Success Strategies For Service Organizations With 150 Technicians Or Less
By Ivan Moore, COO, Jolt Consulting Group
Service organizations with 150 field technicians (or less) can have the same difficulties delivering service as larger enterprise companies. However, due to their smaller size, they have limited resources in critical areas; financial, personnel, expertise, versus larger competitors. So how does a service company of this size not only stay competitive but thrive in today’s marketplace?
Jolt Consulting Group has identified three main success factors to excel in today’s marketplace:
- Exceeding customer expectations
- Investing in service technology
- Focusing on their core competency of service delivery
So why the cut-off of 150 or fewer field technicians? Although this number may appear arbitrary, it’s actually rooted in Jolt Consulting Group’s experience working with service companies of various sizes across 14 different verticals; this number is a reasonable cut-off point for most industries. Additionally, companies at this particular size account for the majority of service providers in the United States. For example, in the mechanical and HVAC service space, 94 percent of companies in the U.S. are 150 technicians and less.[1]
Exceeding Customer Expectations Is Paramount
With the increasingly competitive marketplace and the immense amounts of information customers have at their fingertips, they select, or maintain, a service provider based on a major factor beyond products, services, and pricing…that is customer experience with that particular service provider. Today’s savvy customers require interaction with a service provider that is, simply stated, easy and frictionless.
Adding to this challenge are customer’s elevated expectations including tighter (smaller) appointment windows, updates and notifications of their service event status, and a consistent experience across all channel interactions (web, phone, email, chat, etc.).
Service organizations that embrace and are successful at exceeding customer expectations insulate themselves from competition and achieve superior financial results. An Aberdeen Group[2] study found that best-in-class organizations (top 20 percent) achieved a year over year change of 21.3 percent in customer satisfaction and 45.3 percent in annual company revenues.
Invest In Service Technology
The days of schedule/dispatch boards created in Excel or scribbled on a whiteboard and field technicians filling out paper forms are of a bygone era. Companies that do not invest continually in service technology will find themselves at a significant disadvantage in the future. Why? Because their competition is making these investments and will be better positioned to exceed customer expectations, reduce operational expenses, and scale their service organizations to grow and meet future challenges.
Fortunately, the cost of service software is no longer a barrier to acquisition; smaller service companies, with tighter budgets and less internal IT resources, are increasingly selecting cloud deployments as their preferred alternative—regardless of how the software is ultimately licensed—to reduce the internal hardware and IT infrastructure footprint.

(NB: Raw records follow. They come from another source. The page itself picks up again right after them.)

-- ==== Sys2Proof/Laws/LastingFrames.lean ====
section
/-! SUPPORT. What each function of the path of a frame leaves alone: all that is settled (settled_…), or at least what lasts (kept_…). -/

set_option linter.unusedSimpArgs false

namespace Sys2Proof.Machine

/-! ### Capture -/

theorem settled_drawOneIn (s : State) (slice n : Nat) :
    settled ((drawOneIn s slice n).2) = settled s := by
  simp only [drawOneIn, settled_snd_ite, settled_setSlice, ite_self]

theorem settled_markFor (f : Frame) (r : List Mark × State) (n : Nat) :
    settled ((markFor f r n).2) = settled (r.2) := by
  simp only [markFor, settled_snd_ite, settled_drawOneIn, ite_self]

theorem settled_decideMarks (s : State) (f : Frame) :
    settled ((decideMarks s f).2) = settled s := by
  simp only [decideMarks, settled_snd_ite, settled_markFor, implies_true, settled_foldl_snd, ite_self]

theorem settled_refuseMirror (s : State) (session : Nat) :
    settled (refuseMirror s session) = settled s := by
  simp only [refuseMirror, settled_raise, settled_count]

theorem settled_captureLost (s : State) :
    settled (captureLost s) = settled s := by
  simp only [captureLost, settled_raise, settled_count]

theorem settled_makeCapture (s : State) (f : Frame) (i : CaptureInfo) (bytes : List Byte) :
    settled (makeCapture s f i bytes) = settled s := by
  simp only [makeCapture, settled_ite, settled_captureLost, settled_mk, settled_fold, settled_count, ite_self]

theorem settled_ringBytes (s : State) (t size : Nat) (y0 : Nat) (y1 : List Byte) :
    settled (ringBytes s t size y0 y1) = settled s := by
  fun_induction ringBytes s t size y0 y1 <;> first
    | rfl
    | (simp only [*, settled_setTab]; done)
    | simp_all only [settled_mk, settled_fold, settled_ite, settled_snd_ite, settled_snd2_ite, settled_fst_ite, ite_self, settled_foldl,
          settled_foldl_snd, implies_true, settled_setTab]

theorem settled_ringStore (s : State) (t c base size at_ : Nat) (bs : List Byte) :
    settled (ringStore s t c base size at_ bs) = settled s := by
  simp only [ringStore, settled_count, settled_ringBytes, settled_emit, settled_foldl, implies_true]

theorem settled_captureWrite (s : State) :
    settled (captureWrite s) = settled s := by
  unfold captureWrite
  (repeat' split) <;> first
    | with_reducible rfl
    | simp only [settled_eventWrite, settled_count, settled_captureLost, settled_wr, settled_ringStore, settled_ite, settled_mk, settled_fold, ite_self]

theorem settled_drawTrace (s : State) (slice k : Nat) :
    settled (drawTrace s slice k).2 = settled s := by
  simp only [drawTrace, settled_setSlice, settled_snd_ite, ite_self]

theorem settled_traceDraw (s : State) (slice : Nat) :
    settled ((traceDraw s slice).2) = settled s := by
  simp only [traceDraw, settled_drawTrace, settled_count, settled_setSlice, settled_snd_ite, ite_self]

theorem settled_traceEnd (s : State) (f : Frame) (reason : Nat) (c : Option Copy) :
    settled ((traceEnd s f reason c).2) = settled s := by
  unfold traceEnd
  split <;> first
    | with_reducible rfl
    | simp only [settled_ite, settled_mk, settled_fold, settled_setSlice, ite_self]

theorem settled_traceDrop (s : State) (i reason : Nat) (c : Copy) :
    settled (traceDrop s i reason c) = settled s := by
  simp only [traceDrop, settled_ite, settled_setFrame, settled_traceEnd, ite_self]

theorem settled_traceEnqueue (s : State) (i : Nat) (c : Copy) (inSpill : Bool) (depth held : Nat) :
    settled (traceEnqueue s i c inSpill depth held) = settled s := by
  simp only [traceEnqueue]
  (repeat' split) <;> first
    | with_reducible rfl
    | simp only [settled_tally, settled_setFrame, settled_setSlice]

theorem settled_traceWrite (s : State) :
    settled (traceWrite s) = settled s := by
  unfold traceWrite
  (repeat' split) <;> first
    | with_reducible rfl
    | simp only [settled_raise, settled_count, settled_eventWrite, settled_wr, settled_ringStore, settled_ite, settled_mk, settled_fold, ite_self]

theorem settled_execCaptureRecord (s : State) :
    KeepsSettled s (execCaptureRecord s) := by
  unfold execCaptureRecord
  refine keepsSettled_done _ _ ?_
  simp only [settled_captureWrite]

theorem settled_execTraceRecord (s : State) :
    KeepsSettled s (execTraceRecord s) := by
  unfold execTraceRecord
  refine keepsSettled_done _ _ ?_
  simp only [settled_traceWrite]

/-! ### Queueing -/

theorem settled_orderCheck (s : State) (q value next : Nat) :
    settled (orderCheck s q value next) = settled s := by
  simp only [orderCheck, settled_ite, settled_setQueue, settled_report, settled_raise, settled_count, settled_wr, ite_self]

Most service software applications can adequately manage core service delivery chain activities of an organization including call receipt, schedule/dispatch, field technician mobility, and reporting. If selected and implemented correctly, these solutions can provide operational efficiencies and a positive return on investment.
Focus On Your Core Competency Of Service Delivery
Smaller service organizations typically do not have the financial resources to build out internal expertise in all functional areas of their business. These organizations should focus their resources on their core competency of service delivery. Companies are advised to prioritize dollars towards exceeding customer satisfaction and business growth; for example, marketing campaigns plus adding sales and field technician resources are often prioritized over boosting IT infrastructure.
It is difficult, if not impossible, for smaller companies to gain a competitive advantage by bolstering their IT team when competing against bigger companies with larger and more sophisticated IT infrastructure and resources. However, there are two different roadmaps for a smaller organization to successfully implement an IT strategy.
The first is to select and implement service software that is cloud-based since it will not require internal hardware, infrastructure, and the related internal IT resources to maintain.
The second option is to shift the management, administration and ongoing upgrades of the software to a third party who understands the complexities of both service operations and service technology. Cloud-based solutions allow easy access for third parties to administer, maintain, and enhance the software. The net result is that the service organization maximizes competencies from the service management software and ultimately will impact the level of customer service an organization can deliver, which in today’s marketplace needs to be excellent.
Conclusion
Smaller service organizations not only have the ability to compete but thrive against larger, resource rich companies but they must prioritize their investments and strategies.
In order to be successful, these smaller companies must compete in new and different ways and must focus on a) exceeding customer expectations, b) investing in service technology, and c) focusing on their core competency of service delivery.